2018.A.4.1. The Puerto Rico CubeSat NanoRocks-2 (PR-CuNaR2)

Author(s)

Amilcar Rincon-Charris (1)
Joshua Colwell (2)
Julie Brisset (2)
Adrienne Dove (2)

  1. Inter American University of Puerto Rico – Bayamon, United States of America
  2. University of Central Florida, United States of America

Session

A.4

Keywords

low energy collision, cubesat

Abstract

The Puerto Rico CubeSat NanoRocks-2 (PRCuNaR2) is an educational and scientific collaboration between Inter-American University of Puerto Rico – Bayamon Campus, the Florida Space Institute and Department of Physics of the University of Central Florida (UCF).

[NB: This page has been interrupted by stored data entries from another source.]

def aFrame (c : Nat) : FlFrame := { f := { typ := 4 }, cls := c }
theorem test_first_class : firstOf [aFrame 1, aFrame 0, aFrame 1] = some (aFrame 0) := by decide +kernel
theorem test_egress : (sFl { up with waiting := [aFrame 1] }).canAdmit (aFrame 1) = true ∧ (sFl up).selfFar = [] ∧
    after (exec .flEgressAdmit (sFl { up with waiting := [aFrame 1] })) (fun t => t.fl.txq.length == 1 && t.fl.waiting == []) = true := by decide +kernel
theorem test_transmit : after (exec .flFrameTransmit (sFl { up with txq := [aFrame 1] })) (fun t => t.flOut.map (fun f => (f.typ, f.session)) == [(4, 9)] && t.fl.txq == [] && t.fl.frameNo == 1) = true := by
  decide +kernel
/-- What was admitted leaves while FL is FENCED or DRAINING (R55). -/
theorem test_transmit_draining : after (exec .flFrameTransmit (words (sFl { up with txq := [aFrame 1] }) [(0x25, 0, 0x200, 3)])) (fun t => t.flOut.length == 1) = true ∧
    (words (sFl up) [(0x25, 0, 0x200, 4)]).flServes = true ∧ (words (sFl up) [(0x25, 0, 0x200, 3)]).flServes = false := by decide +kernel
theorem test_ack_timer : after (exec .ackTimer { sFl { up with storeCC := some 0 } with cycle := 100000 }) (fun t => t.fl.waiting.map (fun f => f.f.typ) == [2]) = true ∧
    after (exec .ackTimer { sFl { up with storeCC := some 0 } with cycle := 99999 }) (fun t => t.fl.waiting == []) = true := by decide +kernel
def aRx : FragRx := { fseq := 3, known := true, k := 4, p := 2, shards := [(1, [7])] }
theorem test_overdue : { sFl { up with rx := [aRx] } with cycle := 10 ^ 8 }.overdue aRx = true ∧ (sFl { up with rx := [aRx] }).overdue aRx = false ∧
    after (exec (.fragmentOverdue 3) { sFl { up with rx := [aRx] } with cycle := 10 ^ 8 })
      (fun t => t.fl.waiting.map (fun f => (f.f.typ, leField f.f.body 5 4 % 2 ^ 20)) == [(3, 0x3D)]) = true := by decide +kernel
def aTxFrag : FragTx := { fseq := 3, blk := aBlk, timed := true }
theorem test_rto : after (exec (.fragmentRtoExpiry 3) { sFl { up with tx := [aTxFrag] } with cycle := 10 ^ 10 }) (fun t => t.word64 0x25 0 0x2A8 == 1 && t.fl.waiting.all (fun f => f.f.retx)) = true := by
  decide +kernel
theorem test_link_dead : after (exec .linkDead { sFl up with cycle := 10 ^ 8 }) (fun t => t.flDead && t.fld 0x25 0 0x228 2 2 == 1) = true ∧
    after (exec .linkDead { sFl up with cycle := 10 ^ 8 - 1 }) (fun t => !t.flDead) = true := by decide +kernel
theorem test_probe_timer : after (exec .probeTimer { words (sFl up) [(0x25, 0, 0x224, 2 * 2 ^ 30 + 2 ^ 27)] with cycle := 10 ^ 8 }) (fun t => t.fl.waiting.map (fun f => f.f.typ) == [4]) = true := by
  decide +kernel
theorem test_session_dead : after (exec .sessionDead { words (sFl { up with tx := [aTxFrag] }) [(0x25, 0, 0x224, 2 * 2 ^ 30 + 2 ^ 27)] with cycle := 10 ^ 11 })
    (fun t => t.flSession == 0 && t.fl.tx == [aTxFrag] && t.fl.rxKeys == []) = true := by decide +kernel
/-- The link without a session, its peer site 6. -/
def sIdle (f : Fl) : State := words (sFl f) [(0x25, 0, 0x224, 0), (0x25, 0, 0x214, 6)]
theorem test_hello_due : (sIdle {}).flSession ≠ 2 ∧ (sIdle {}).siteId.toNat < (sIdle {}).flPeer ∧ (50000000 ≤ ({ sIdle {} with cycle := 50000000 }.cycle - ({} : Fl).helloCC).toNat) := by decide +kernel
theorem test_hello_waits : after (exec .helloTimer { sIdle {} with cycle := 49999999 }) (fun t => t.fl.hello == none) = true ∧
    after (exec .helloTimer { words (sIdle {}) [(0x25, 0, 0x214, 4)] with cycle := 10 ^ 9 }) (fun t => t.fl.hello == none) = true := by decide +kernel
theorem test_key_due : (sFl { up with moveAsked := true, peerRxNo := 1 }).flSession = 2 ∧
    after (exec .keyRollover (sFl { up with peerRxNo := 1 })) (fun t => t.fl.txNo == 0) = true ∧
    after (exec .keyRollover (sFl { up with moveAsked := true })) (fun t => t.fl.txNo == 0) = true ∧
    after (exec .keyRollover (sFl { up with moveAsked := true, peerRxNo := 1 })) (fun t => t.fl.txNo == 1 && t.fl.txKeys.map (fun k => k.no) == [1, 2]) = true := by decide +kernel
theorem test_rx_key : after (exec .rxKeyDerive { sFl { up with rxSwitch := some 0 } with cycle := 999999 }) (fun t => t.fl.rxKeys == [k0, k1]) = true ∧
    after (exec .rxKeyDerive { sFl { up with rxSwitch := some 0 } with cycle := 10 ^ 6 }) (fun t => t.fl.rxKeys.map (fun k => k.no) == [1, 2] && t.fl.rxSwitch == none) = true := by decide +kernel
theorem gcmXor_twice (k n b : List Byte) : gcmXor k n (gcmXor k n b) = b := by
  unfold gcmXor
  refine List.ext_getElem (by simp) fun i h h' => ?_
  simp
/-- A FINISH that opens and is verified, for each side of an exchange. -/
def aFinish (h : Hello) : CdxFrame :=
  sealed { typ := 7, session := 9, frameNo := 4, body := gcmXor k0.key (k0.salt ++ beBytes 8 4) (finishBody h h.finRx) }
theorem test_finish_opens (h : Hello) : Opens (sFl up) (aFinish h) k0 (finishBody h h.finRx) ∧ Fresh (sFl up) (aFinish h) := by
  refine ⟨⟨rfl, rfl, rfl, ?_⟩, List.not_mem_nil, Nat.zero_le _⟩
  have e : ∀ (c : List Byte), gcmOpen k0.key (k0.salt ++ beBytes 8 (4 : W64).toNat) c (gcmXor k0.key (k0.salt ++ beBytes 8 4) (finishBody h h.finRx))
      (Config.gcmTagOf k0.key (k0.salt ++ beBytes 8 (4 : W64).toNat) c (gcmXor k0.key (k0.salt ++ beBytes 8 4) (finishBody h h.finRx))) =
      some (finishBody h h.finRx) := by
    intro c
    unfold gcmOpen
    rw [if_pos rfl]
    exact congrArg some (gcmXor_twice _ _ _)
  exact e _
theorem test_next_key : after (exec (.keyctlNextKey .host) (sFl up)) (fun t => t.fl.moveAsked) = true := by decide +kernel
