-- ==== Sys2Proof/Machine/System.lean ====
section
/-! DEFINITION. The system commands RDCUR and CLONE (spec/42_system.md). -/

namespace Sys2Proof.Machine

/-- R120: the engine effect of RDCUR: none; the data is the cursor, zero-extended. -/
def Engine.rdcur {v : Variant} (e : Engine v) : Except Error (Engine v × Word v) :=
  .ok (e, indexWord v e.cursor)

/-- R120: `RDCUR`. -/
def execRdcur (s : State) : Out := transact s fun _ e => e.rdcur

/-- R121: `words` and `cursor` of `src` copied into `e`; the key buffer of `e` stays. -/
def Engine.copyFrom {v : Variant} (e src : Engine v) : Engine v :=
  { e with words := src.words, cursor := src.cursor }

/-- R121: the engine effect of CLONE, given what its operand names: the three checks in their order, then the copy. -/
def Engine.clone {v : Variant} (src : Option Inst) (e : Engine v) : Except Error (Engine v × Word v) :=
  match src with
  | none => .error .badOperand
  | some x =>
    if h : x.variant = v then
      if x.eng.seeded then .ok (e.copyFrom (h ▸ x.eng), 0) else .error .notSeeded
    else .error .badOperand

/-- R121: `CLONE src`, sent to the instance that is to become the copy. -/
def execClone (src : Nat) (s : State) : Out := transact s fun _ e => e.clone (operandInst s src)

end Sys2Proof.Machine
end

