/-- R121, R136: CLONE, with every `W`-bit operand: its words; from a seeded instance of the same variant `words` and
`cursor` copied and the key buffer kept (the source is as it was, since nothing but the target is replaced); otherwise
refused, with the checks in their order. -/
def Obligations.CloneResult : Prop :=
  (∀ (v : Variant) (arg : Word v), decode v (0x08#8 ++ arg) = .command (.clone arg.toNat)) ∧
  ∀ (s : State) (v : Variant) (e : Engine v) (arg : Word v), s.inst[s.target]? = some ⟨v, e⟩ →
    (s.numInst ≤ arg.toNat →
      exec (.clone arg.toNat) s = .next { s with
        responses := s.responses ++ [⟨s.target, v, .error .badOperand, 0⟩] }) ∧
    (∀ x, s.inst[arg.toNat]? = some x → x.variant ≠ v →
      exec (.clone arg.toNat) s = .next { s with
        responses := s.responses ++ [⟨s.target, v, .error .badOperand, 0⟩] }) ∧
    (∀ b : Engine v, s.inst[arg.toNat]? = some ⟨v, b⟩ → b.cursor = v.N + 1 →
      exec (.clone arg.toNat) s = .next { s with
        responses := s.responses ++ [⟨s.target, v, .error .notSeeded, 0⟩] }) ∧
    (∀ b : Engine v, s.inst[arg.toNat]? = some ⟨v, b⟩ → b.cursor ≠ v.N + 1 →
      exec (.clone arg.toNat) s = .next { s with
        inst := s.inst.set s.target ⟨v, { e with words := b.words, cursor := b.cursor }⟩
        responses := s.responses ++ [⟨s.target, v, .ok, 0⟩] })

/-- The model's choice (log entry 12), no rule of the spec: an operand of CLONE that does not fit the port's word, which
no command word gives, names the instance of that number, as it is and not modulo `2^W`. -/
def Obligations.WideCloneOperandIsUsedAsItIs : Prop :=
  ∀ (s : State) (v : Variant) (e : Engine v) (src : Nat), s.inst[s.target]? = some ⟨v, e⟩ → 2 ^ v.W ≤ src →
    (s.numInst ≤ src →
      exec (.clone src) s = .next { s with
        responses := s.responses ++ [⟨s.target, v, .error .badOperand, 0⟩] }) ∧
    (∀ x, s.inst[src]? = some x → x.variant ≠ v →
      exec (.clone src) s = .next { s with
        responses := s.responses ++ [⟨s.target, v, .error .badOperand, 0⟩] }) ∧
    (∀ b : Engine v, s.inst[src]? = some ⟨v, b⟩ → b.cursor = v.N + 1 →
      exec (.clone src) s = .next { s with
        responses := s.responses ++ [⟨s.target, v, .error .notSeeded, 0⟩] }) ∧
    (∀ b : Engine v, s.inst[src]? = some ⟨v, b⟩ → b.cursor ≠ v.N + 1 →
      exec (.clone src) s = .next { s with
        inst := s.inst.set s.target ⟨v, { e with words := b.words, cursor := b.cursor }⟩
        responses := s.responses ++ [⟨s.target, v, .ok, 0⟩] })

/-- R121: CLONE of itself changes no instance (for a target number of `2^W` or more, by log entry 12). -/
def Obligations.CloneOfItselfChangesNothing : Prop :=
  ∀ (s : State) (v : Variant) (e : Engine v), s.inst[s.target]? = some ⟨v, e⟩ → e.cursor ≠ v.N + 1 →
    exec (.clone s.target) s = .next { s with responses := s.responses ++ [⟨s.target, v, .ok, 0⟩] }

/-- R122: after a successful CLONE the copy and the original, sent extractions in any interleaving, answer alike: if
both are sent the same row of NEXT and NEXT32, both give the same row of answers. In `seq` the first part of a pair says
whether the command goes to the copy, the second whether it is NEXT32. -/
def Obligations.CloneIndependence : Prop :=
  ∀ (s : State) (v : Variant) (e b : Engine v) (d src : Nat) (seq : List (Bool × Bool)) (rest : List Input),
    d ≠ src → s.inst[d]? = some ⟨v, e⟩ → s.inst[src]? = some ⟨v, b⟩ → b.cursor ≠ v.N + 1 → src < 2 ^ v.W →
    s.inputs = .command d (encode v (.clone src)).toNat ::
      seq.map (fun p => .command (if p.1 then d else src) (encode v (if p.2 then .next32 else .next)).toNat)
        ++ rest →
    (seq.filter (fun p => p.1)).map Prod.snd = (seq.filter (fun p => !p.1)).map Prod.snd →
    ∃ t new, Host.Core.run Sys2Proof.core (seq.length + 1) s = .next t ∧ t.inputs = rest ∧
      t.responses = s.responses ++ ⟨d, v, .ok, 0⟩ :: new ∧ new.length = seq.length ∧
      (new.filter (fun r => r.port == d)).map (fun r => (r.status, r.data.toNat)) =
        (new.filter (fun r => r.port == src)).map (fun r => (r.status, r.data.toNat))

/-! ## The whole machine -/

/-- R21, R24, R25: every step keeps the invariant. -/
def Obligations.StepKeepsInvariant : Prop :=
  ∀ s t : State, s.Inv → step s = .next t → t.Inv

The PR-CuNaR2 is a 3U (10x10x30 cm) configuration. It will orbit at about 400 km altitude in a high inclination orbit. Active attitude control will be used to align the long (3U) axis along the orbital path, and the satellite will spin around the 3U axis to assist in thermal management. Control of the satellite and downloading of data will be via a 915-MHz radio communications system.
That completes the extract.